What is the number of lines in the listing that contain "smbReply"? Give that number only.

- Supplied information -
******

-- ==== Sys2Proof/Laws/Ops.lean ====
section
/-! SUPPORT. What the shared operations leave as it was: one line for each component that the operation's frame does not name. -/

namespace Sys2Proof.Machine

variable (s : State)


/-! State.send -/

theorem State.send_onlyIn (a1 : LMsg) : OnlyIn [.rf, .ldg] s (State.send s a1) :=
  Eff.onlyIn (State.send_eff (F := fun c => decide (c ∈ [.rf, .ldg])) (.refl _ s) rfl rfl a1)
@[simp] theorem State.send_pending (a1 : LMsg) : (State.send s a1).pending = s.pending := (State.send_onlyIn s a1).1
@[simp] theorem State.send_freeCtr (a1 : LMsg) : (State.send s a1).freeCtr = s.freeCtr := (State.send_onlyIn s a1).2 .freeCtr (by decide)
@[simp] theorem State.send_mem (a1 : LMsg) : (State.send s a1).mem = s.mem := (State.send_onlyIn s a1).2 .mem (by decide)
@[simp] theorem State.send_ecc (a1 : LMsg) : (State.send s a1).ecc = s.ecc := (State.send_onlyIn s a1).2 .ecc (by decide)
@[simp] theorem State.send_curMem (a1 : LMsg) : (State.send s a1).curMem = s.curMem := (State.send_onlyIn s a1).2 .curMem (by decide)
@[simp] theorem State.send_pins (a1 : LMsg) : (State.send s a1).pins = s.pins := (State.send_onlyIn s a1).2 .pins (by decide)
@[simp] theorem State.send_tap (a1 : LMsg) : (State.send s a1).tap = s.tap := (State.send_onlyIn s a1).2 .tap (by decide)
@[simp] theorem State.send_smb (a1 : LMsg) : (State.send s a1).smb = s.smb := (State.send_onlyIn s a1).2 .smb (by decide)
@[simp] theorem State.send_ss (a1 : LMsg) : (State.send s a1).ss = s.ss := (State.send_onlyIn s a1).2 .ss (by decide)
@[simp] theorem State.send_boot (a1 : LMsg) : (State.send s a1).boot = s.boot := (State.send_onlyIn s a1).2 .boot (by decide)
@[simp] theorem State.send_stp (a1 : LMsg) : (State.send s a1).stp = s.stp := (State.send_onlyIn s a1).2 .stp (by decide)
@[simp] theorem State.send_cir (a1 : LMsg) : (State.send s a1).cir = s.cir := (State.send_onlyIn s a1).2 .cir (by decide)
@[simp] theorem State.send_cat (a1 : LMsg) : (State.send s a1).cat = s.cat := (State.send_onlyIn s a1).2 .cat (by decide)
@[simp] theorem State.send_bind (a1 : LMsg) : (State.send s a1).bind = s.bind := (State.send_onlyIn s a1).2 .bind (by decide)
@[simp] theorem State.send_shelves (a1 : LMsg) : (State.send s a1).shelves = s.shelves := (State.send_onlyIn s a1).2 .shelves (by decide)
@[simp] theorem State.send_kpr (a1 : LMsg) : (State.send s a1).kpr = s.kpr := (State.send_onlyIn s a1).2 .kpr (by decide)
@[simp] theorem State.send_iln (a1 : LMsg) : (State.send s a1).iln = s.iln := (State.send_onlyIn s a1).2 .iln (by decide)
@[simp] theorem State.send_crl (a1 : LMsg) : (State.send s a1).crl = s.crl := (State.send_onlyIn s a1).2 .crl (by decide)
@[simp] theorem State.send_bel (a1 : LMsg) : (State.send s a1).bel = s.bel := (State.send_onlyIn s a1).2 .bel (by decide)
@[simp] theorem State.send_pwr (a1 : LMsg) : (State.send s a1).pwr = s.pwr := (State.send_onlyIn s a1).2 .pwr (by decide)
@[simp] theorem State.send_obs (a1 : LMsg) : (State.send s a1).obs = s.obs := (State.send_onlyIn s a1).2 .obs (by decide)
@[simp] theorem State.send_hostOut (a1 : LMsg) : (State.send s a1).hostOut = s.hostOut := (State.send_onlyIn s a1).2 .hostOut (by decide)
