theorem registerWrite_carrel_unassigned {f : Func} (hf : f ≠ 0) (hs : s.inService = true) (hx : s.carrelExists f.toNat = true)
    (h8 : off.toNat % 8 = 0) (hu : assigned off.toNat = false) :
    exec (.registerWrite (.host f) off 8 ⟨v, recur⟩) s = .next (s.notPermitted off.toNat f.toNat 4) := by
  rw [exec_registerWrite, windowStore_of_carrelCause hs hf hx (badSize_eight h8) (not_doorbell_of_unassigned hu)
    (carrelCause_of_unassigned hu)]

end Rules

/-- Settles O58: the row that assigns an offset says what its write stores and clears, and each way into the window says what it turns
away. -/
theorem registerWritesAndAccessesTurnedAway : Obligations.RegisterWritesAndAccessesTurnedAway := by
  unfold Obligations.RegisterWritesAndAccessesTurnedAway
  refine ⟨?written, ?turnedAway, ?answers⟩
  case written =>
    intro s who off v recur hm
    exact ⟨fun m h hx => registerWrite_storedReg hm h hx, fun m h => registerWrite_eventReg hm h,
      fun cmd h => registerWrite_commandReg hm h, fun c hc hx h => registerWrite_absent hm hc hx h,
      fun h8 hu => registerWrite_unassigned hm h8 hu⟩
  case turnedAway =>
    intro s who off size v recur
    refine ⟨fun hm hb => goesTo_log (registerWrite_badSize hm hb), ?_, ?_, fun ha => ?_⟩
    · rintro f rfl hf hs hd hb
      exact registerWrite_carrel_refused hf hs hd hb
    · rintro f rfl hs hlo hb
      exact registerWrite_before_service hs hlo hb
    · rw [exec_registerWrite, windowStore_of_not_alive ha]
  case answers =>
    intro s off d q size v recur
    refine ⟨fun who hm hb => registerWrite_badSize hm hb, fun f hs _ hx hb => ?_, fun hs hp hb => ?_, fun hu h8 =>
      ⟨fun who hm => registerWrite_unassigned hm h8 hu, fun hs hp hd => ?_, fun f hs hf hx =>
        ⟨registerWrite_carrel_unassigned hf hs hx h8 hu, fun hp hd => ?_⟩⟩⟩
    · rw [exec_registerWrite, windowStore_of_carrel_badSize hs hx hb]
    · exact exec_hostReq_read hs hp (windowLoad_of_manager_badSize hs hb)
    · have hl : s.windowLoad (.host 0) off.toNat d.length = (s, 0) := by rw [hd, windowLoad_of_manager_unassigned hs h8 hu]
      exact hd ▸ exec_hostReq_read hs hp hl
    · have hl : s.windowLoad (.host f) off.toNat d.length = (s.notPermitted off.toNat f.toNat 4, 0) := by
        rw [hd, windowLoad_of_carrel_unassigned hs hf hx h8 hu]
      exact hd ▸ exec_hostReq_read hs hp hl

end Sys2Proof.Machine

/-! Proof of O6: what a transaction of the SMBus target comes to (R64, R66 to R68, Table 2-9), by whether its PEC is taken. -/

namespace Sys2Proof.Machine

section Smbus
variable {s : State} {pec : Pec}

/-! ## Reads -/

/-- The read transactions, with the command codes of Table 2-11. -/
def smbReads (pec : Pec) : List (Instr × Nat) :=
  [(.status pec, 0x01), (.tempCompute pec, 0x02), (.tempSram pec, 0x03), (.power pec, 0x04), (.vcoreReq pec, 0x05),
   (.alertCauseRead pec, 0x06), (.ident pec, 0x07), (.powerCapRead pec, 0x08)]

/-- Each of these commands is the read of its code. -/
theorem exec_of_mem_smbReads {c : Instr} {code : Nat} (h : (c, code) ∈ smbReads pec) :
    exec c s = .next (s.smbRead pec code) := by
  simp only [smbReads, List.mem_cons, Prod.mk.injEq, List.not_mem_nil, or_false] at h
  obtain ⟨rfl, rfl⟩ | ⟨rfl, rfl⟩ | ⟨rfl, rfl⟩ | ⟨rfl, rfl⟩ | ⟨rfl, rfl⟩ | ⟨rfl, rfl⟩ | ⟨rfl, rfl⟩ |
    ⟨rfl, rfl⟩ := h <;> rfl

section On
variable (hs : s.smbOn = true)
include hs

theorem smbRead_of_pecOk {code : Nat} {bytes : List Byte} (hp : s.pecOk pec = true) (hc : s.smbContent code = some bytes) :
    s.smbRead pec code = s.smbReply (.ack bytes) := by simp [State.smbRead, hs, hc, hp]

/-- A PEC that is not taken is answered with a NACK, whatever the code. -/
theorem smbRead_of_not_pecOk {code : Nat} (hp : s.pecOk pec = false) : s.smbRead pec code = s.smbReply .nack := by
  cases hc : s.smbContent code <;> simp [State.smbRead, hs, hc, hp]

/-- A listed read whose PEC is taken answers the content of its code. -/
theorem exec_smbRead_answers {c : Instr} {code : Nat} {bytes : List Byte} (hp : s.pecOk pec = true)
    (h : (c, code) ∈ smbReads pec) (hc : s.smbContent code = some bytes) : exec c s = .next (s.smbReply (.ack bytes)) := by
  rw [exec_of_mem_smbReads h, smbRead_of_pecOk hs hp hc]

/-! ## Writes, the alert response and the stop condition -/

theorem exec_alertCauseClear_of_pecOk (hp : s.pecOk pec = true) (v : Byte) (recur : BitVec 6) :
    exec (.alertCauseClear pec v recur) s = .next { s with smb := { s.smb with
      cause := (s.smb.cause &&& ~~~ (v.setWidth 6)) ||| recur ||| (if s.ldg.oos then 4#6 else 0#6), reply := .ack [] } } := by
  show execAlertCauseClear pec v recur s = _
  rw [execAlertCauseClear, if_neg (by simp [hs]), if_neg (by simp [hp])]
  rfl

theorem exec_powerCapWrite_of_pecOk (hp : s.pecOk pec = true) (v : BitVec 16) :
    exec (.powerCapWrite pec v) s = .next { s with smb := { s.smb with cap := v, reply := .ack [] } } := by
  show execPowerCapWrite pec v s = _
  simp [execPowerCapWrite, hs, hp]

theorem exec_alertCauseClear_of_not_pecOk (hp : s.pecOk pec = false) (v : Byte) (recur : BitVec 6) :
    exec (.alertCauseClear pec v recur) s = .next (s.smbReply .nack) := by
  show execAlertCauseClear pec v recur s = _
  simp [execAlertCauseClear, hs, hp]

theorem exec_powerCapWrite_of_not_pecOk (hp : s.pecOk pec = false) (v : BitVec 16) :
    exec (.powerCapWrite pec v) s = .next (s.smbReply .nack) := by
  show execPowerCapWrite pec v s = _
  simp [execPowerCapWrite, hs, hp]

/-- The alert response (R67): the target's address in the upper seven bits while ALERT_N is asserted, and else a NACK. -/
theorem exec_alertResponse :
    exec .alertResponse s = .next (s.smbReply (if s.alertN then .ack (leBytes 1 (fld s.smb.active 0 7 * 2)) else .nack)) := by
  show execAlertResponse s = _
  cases ha : s.alertN <;> simp [execAlertResponse, hs, ha]

theorem exec_smbusStop : exec .smbusStop s = .next { s with smb := { s.smb with active := s.reg R.CFG_SMB_CTL } } := by
  show execSmbusStop s = _
  simp [execSmbusStop, hs]

end On

/-- A PEC that is wrong, or absent while PEC_REQ is in effect, is not taken (Table 2-9). -/
theorem pecOk_eq_false (h : pec = .invalid ∨ (pec = .absent ∧ bitAt s.smb.active 7 = true)) : s.pecOk pec = false := by
  obtain rfl | ⟨rfl, hreq⟩ := h
  · rfl
  · simp [State.pecOk, hreq]

/-! ## CFG_SMB_CTL -/

theorem regRow_smbCtl : regRow R.CFG_SMB_CTL = some ⟨R.CFG_SMB_CTL, 8, 1, 0xFF, 0, false⟩ := by decide

/-- The register stores its low byte; what is in effect is the SMBus target's own (R64). -/
theorem writeReg_smbCtl (who : Requester) (v : Word) :
    s.writeReg who R.CFG_SMB_CTL v = s.setReg R.CFG_SMB_CTL ((s.reg R.CFG_SMB_CTL &&& ~~~ 0xFF) ||| (v &&& 0xFF)) := by
  have hz : (entryZero R.CFG_SMB_CTL || !assigned R.CFG_SMB_CTL) = false := by decide
  have hcfg : s.writeReg who R.CFG_SMB_CTL v = s.writeCfg R.CFG_SMB_CTL v := by
    unfold State.writeReg
    rw [hz]
    rfl
  have hbits : s.writeCfg R.CFG_SMB_CTL v = s.storeBits R.CFG_SMB_CTL v := by
    unfold State.writeCfg
    rw [if_neg (by decide), if_neg (by decide), if_neg (by decide), if_neg (fun h => absurd h.1 (by decide))]
  rw [hcfg, hbits, State.storeBits, regRow_smbCtl, ← storeBits_word]
  rfl

/-- A manager's write of CFG_SMB_CTL stores the byte and leaves the SMBus target as it was until the stop condition. -/
theorem registerWrite_smbCtl {who : Requester} (hm : s.manages who) (v recur : Word) :
    GoesTo (exec (.registerWrite who (BitVec.ofNat 25 R.CFG_SMB_CTL) 8 ⟨v, recur⟩) s) (fun t =>
      t.smb = s.smb ∧ t.reg R.CFG_SMB_CTL = (s.reg R.CFG_SMB_CTL &&& ~~~ 0xFF) ||| (v &&& 0xFF)) := by
  have hoff : (BitVec.ofNat 25 R.CFG_SMB_CTL).toNat = R.CFG_SMB_CTL := by decide
  have hnone : clearsByOne R.CFG_SMB_CTL = 0 := by decide
  rw [exec_registerWrite, hoff, windowStore_of_manages_reg hm (by decide) (by decide), keepSet_of_none hnone, writeReg_smbCtl]
  exact ⟨_, rfl, s.setReg_smb _ _, s.reg_setReg_self _ _⟩

end Smbus

/-- Settles O6: a listed read is the content of its code, each write its update of the target, and a PEC that is not taken a NACK. -/
theorem smbusTransactionsAnswerAndWrite : Obligations.SmbusTransactionsAnswerAndWrite := by
  unfold Obligations.SmbusTransactionsAnswerAndWrite
  refine ⟨?reads, ?writes, ?refused⟩
  case reads =>
    intro s pec hs hp
    have answers (code : Nat) {c : Instr} {bytes : List Byte} (h : (c, code) ∈ smbReads pec)
        (hc : s.smbContent code = some bytes) : exec c s = .next (s.smbReply (.ack bytes)) := exec_smbRead_answers hs hp h hc
    exact ⟨answers 0x01 (by simp [smbReads]) rfl, answers 0x02 (by simp [smbReads]) rfl, answers 0x03 (by simp [smbReads]) rfl,
      answers 0x04 (by simp [smbReads]) rfl, answers 0x05 (by simp [smbReads]) rfl, answers 0x06 (by simp [smbReads]) rfl,
      answers 0x07 (by simp [smbReads]) rfl, answers 0x08 (by simp [smbReads]) rfl⟩
  case writes =>
    intro s pec hs
    refine ⟨fun v recur hp => exec_alertCauseClear_of_pecOk hs hp v recur, fun v hp => exec_powerCapWrite_of_pecOk hs hp v,
      fun ha => ?_, fun ha => ?_, exec_smbusStop hs, fun who v recur hm => registerWrite_smbCtl hm v recur⟩
    · rw [exec_alertResponse hs, ha]
      rfl
    · rw [exec_alertResponse hs, ha]
      rfl
  case refused =>
    intro s pec w v recur hs hbad c hc
    have hp : s.pecOk pec = false := pecOk_eq_false hbad
    replace hc : c ∈ (smbReads pec).map Prod.fst ++ [.powerCapWrite pec w, .alertCauseClear pec v recur] := hc
    obtain hread | hwrite := List.mem_append.mp hc
    · obtain ⟨⟨_, code⟩, hmem, rfl⟩ := List.mem_map.mp hread
      rw [exec_of_mem_smbReads hmem, smbRead_of_not_pecOk hs hp]
      rfl
    · simp only [List.mem_cons, List.not_mem_nil, or_false] at hwrite
      obtain rfl | rfl := hwrite
      · exact exec_powerCapWrite_of_not_pecOk hs hp w
      · exact exec_alertCauseClear_of_not_pecOk hs hp v recur

end Sys2Proof.Machine

/-! Proof of O7: what each instruction of the test access port loads (R50 to R54), and what HUSH_SCAN and CTL_ACCESS do beyond their load
(R443, R447). -/

namespace Sys2Proof.Machine

section TestPort
variable {s : State}

/-! ## Instruction loads -/

theorem life_of_alive (ha : s.alive = true) : s.pins.life ≠ .off := by
  intro h
  simp [State.alive, h] at ha

section Loads
variable (hon : s.pins.life ≠ .off)
include hon

/-- The port works while PWROK is high (R51). -/
theorem tapOn_of_life : s.tapOn = true := by simp [State.tapOn, hon]

/-- A command that acts while the port works. -/
theorem next_of_tapOn {t : State} : (Host.Outcome.next (if s.tapOn then t else s) : Out) = .next t := by
  rw [if_pos (tapOn_of_life hon)]

end Loads

/-- A command that leaves the pins p and the port q and changes nothing else: what it selects and what it drives are read off p and q. -/
theorem goesTo_load {c : Instr} {p : Pins} {q : Tap} (h : exec c s = .next { s with pins := p, tap := q }) :
    GoesTo (exec c s) (fun t => t.tap.ir = q.ir ∧ t.tap.bypass = q.bypass ∧ t.tap.data = q.data ∧ t.pins.driving = p.driving
      ∧ t.pins.highz = p.highz ∧ OnlyIn [.tap, .pins] s t) :=
  ⟨_, h, rfl, rfl, rfl, rfl, rfl, Eff.onlyIn (.set_pins_tap (.refl _ s) rfl rfl)⟩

******

- Answer to this task -
7